[Stored records]
-- ==== Sys2Proof/Tests/Slice0.lean ====
section
/-! SUPPORT. Tests of the model: words written out from the encoding tables, ill-formed terms, single steps whose results
are worked out by hand from the rules, and for each statement a state and operands that meet its hypotheses. -/

open Sys2Proof Sys2Proof.Machine Sys2Proof.Claims

namespace Sys2Proof.Tests

set_option Elab.async false

/-! ## Small states -/

/-- The guard that always passes (07 R88). -/
def g0 : Guard := ⟨false, 0⟩

/-- A strand's XS part at user level, at the start of its code page, with every feature (`State.placed`). -/
def xs : State := State.reset.placed 64 0

/-- The same strand with both parts present, the AS current. -/
def as_ : State := { xs.modMy fun t => { t with as := { t.xs with pc := 32 } } with cur := (0, .as) }

/-- The same strand with its AS part alone. -/
def asAlone : State := as_.modMy fun t => { t with xs := Seq.reset }

/-- The XS at another level. -/
def atLevel (l : Level) : State := xs.modSeq fun c => { c with level := l }

/-- Scalar registers of the current sequencer set. -/
def put (s : State) (l : List (Reg × Word)) : State := s.modSeq fun c => l.foldl (fun c e => c.writeS e.1 e.2) c

/-- The current sequencer's core with its objects as `f` makes them. -/
def obj (s : State) (f : Objs → Objs) : State := s.modObjs s.cur.1 f

/-- Bytes of the current core's CP written. -/
def cp (s : State) (off n v : Nat) : State := s.writeCp s.cur.1 off (leBytesOf n v)

/-- The step answers a next state of which `f` holds. -/
def next (r : Host.Outcome State Fault Refusal) (f : State → Bool) : Bool :=
  match r with
  | .next t => f t
  | _ => false

/-- The trap that the current core's strand has taken: its code, and TVAL. -/
def trapped (c : Cause) (v : Word) (t : State) : Bool := t.my.csr.cause.code == BitVec.ofNat 8 c.code && t.my.csr.tval == v

/-- The trap that the current core's strand has taken, where TVAL is open. -/
def caused (c : Cause) (t : State) : Bool := t.my.csr.cause.code == BitVec.ofNat 8 c.code && t.seq.level == .supervisor

/-- The n bytes of a core's CP from an offset, little-endian. -/
def cpAt (t : State) (p : Place) (off n : Nat) : Nat := leOf (Memory.getAll t.mem (span (Key.cp p off) n))

/-- An enabled plain mailbox of two slots at CP 64 of a core. -/
def mb (p : Place) (i : Nat) (s : State) : State := s.setMbx p i (Mbx.reset.configure (1 + 2 ^ 10 + 2 ^ 14 + 2 ^ 21))

/-- A packet stands in the mesh. -/
def packet (k : Packet) (s : State) : State := { s with fab := { s.fab with net := s.fab.net ++ [k], nextNum := s.fab.nextNum + 1 } }

/-- The withheld object `o`, by the mark of another strand. -/
def held (o : ObjRef) (s : State) : State := s.modPart 0 fun t => { t with marks := t.marks ++ [⟨o, 9, 77⟩] }
/-- The poisoned object `o`. -/
def poison (o : ObjRef) (s : State) : State := s.modPart 0 fun t => { t with pois := t.pois ++ [o] }

/-- A pattern of n bytes in CP at an address, stride 1. -/
def patt (addr n : Nat) : Nat := addr + n * 2 ^ 64 + 2 ^ 80 + 2 ^ 96 + 3 * 2 ^ 112
/-- The copy block of two bytes from CP 2048 to CP 3072: XID 9, LBV 0, NTV with tag 7 to core 1, SINC by the word. -/
def copyBlk : Nat := 9 + 2 ^ 57 + 1 * 2 ^ 64 + 7 * 2 ^ 80 + patt 2048 2 * 2 ^ 128 + patt 3072 2 * 2 ^ 384
/-- The command word's second half: block at CP 1024, SSEM 5 by 2, wait on semaphore 4 for 1. -/
def eng (place wthr : Nat) : Eng := ⟨BitVec.ofNat 16 place, 64, 4, BitVec.ofNat 12 wthr, 5, 2⟩
/-- A command of a kind with its block. -/
def comm (k : CmdKind) (ph : Phase) (blk size : Nat) : Cmd :=
  { id := 1, kind := k, issuer := 0, sid := 0, part := 0, proc := 1, wid := 0, wfw := 0, lid := 0, user := true, eng := eng 0 0, ring := 3,
    blk := leBytesOf size blk, phase := ph, front := 0, tries := 0, stopReq := false, tileOpen := false, seqNo := 0, matPending := false,
    got := [], early := [], addend := 0, owed := false }
/-- `xs` with one command under way, CP 2048 holding two bytes. -/
def withCmd (c : Cmd) : State := { cp xs 2048 2 0xBBAA with cmds := [c], nextCmd := 2 }

/-- Lanes by a function of their number. -/
def lanes (f : Nat → Nat) : Lanes := Vector.ofFn fun i => BitVec.ofNat 32 (f i.val)

/-- A partition whose handler 0, generation 3, has both entries: the AS at 0, the XS at 64. -/
def handlerS : State :=
  { xs.modPart 0 fun t => { t with attrs := { t.attrs with hcount := 1, htab := 2048 } } with
    mem := Memory.setAll xs.mem ((span (Key.hbm (xs.slotStation 0) (20480 + 2048)) 32).zip (leBytesOf 32 (7 * 2 ^ 160 + 3 * 2 ^ 152 + 64 * 2 ^ 32))) }

/-- A plain active message for handler 0. -/
def msg0 : Msg := ⟨mkHeader 0 false false false false 1 3 0 1, [1, 2, 3, 4, 5, 6], 0, 0, 0, 0, 1, 0, 0, 0, 0, 0⟩

/-- CP 64 to 71 stand in the recorder as another core's write. -/
def clash (s : State) : State :=
  { s with fab := { s.fab with lines := [⟨xs.cpHome 0 64, Key.cp 0 64 / 64, .core 9, 0, 0xFF, .w⟩] } }

/-- Core 0 idle, and its handler 0 with both entries. -/
def idleS : State := handlerS.modMe fun c => { c with running := false }
/-- One inbox entry for handler 0. -/
def entry0 : InEntry := ⟨msg0, 1, 4, 0, 0, 0, 0⟩
/-- A TCB of handler 0. -/
def tcb0 : Tcb := ⟨3 * 2 ^ 16, [1, 2, 3, 4, 5, 6], 0x77, 0, 2, 1, 0, 0, 0, 208, [], 0, PubSet.none⟩

/-- A partition of clusters 0 to 3 in a row. -/
def rowS : State := idleS.modPart 0 fun t => { t with attrs := { t.attrs with ncols := 4 } }

/-- A launch of handler 0 at core 0. -/
def launch0 : Launch := newLaunch ⟨9, 0, 0, 3, [1, 2, 3, 4, 5, 6], 7, 0, 208, 10, 0, false⟩ (.host (.pf 0) 4 77)

/-- The guard of a demand is open. -/
def opens (s : State) : GuardForm → Bool
  | .bit g => s.seq.passes g
  | .lanes g => s.seq.mask g != 0
  | .lane g x l => activeElem x (s.seq.mask g) l.val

## Exercise instructions:
In the records above, locate each line with the word "plain". Copy all such lines.

## Written solution:
/-- An enabled plain mailbox of two slots at CP 64 of a core. -/
/-- A plain active message for handler 0. -/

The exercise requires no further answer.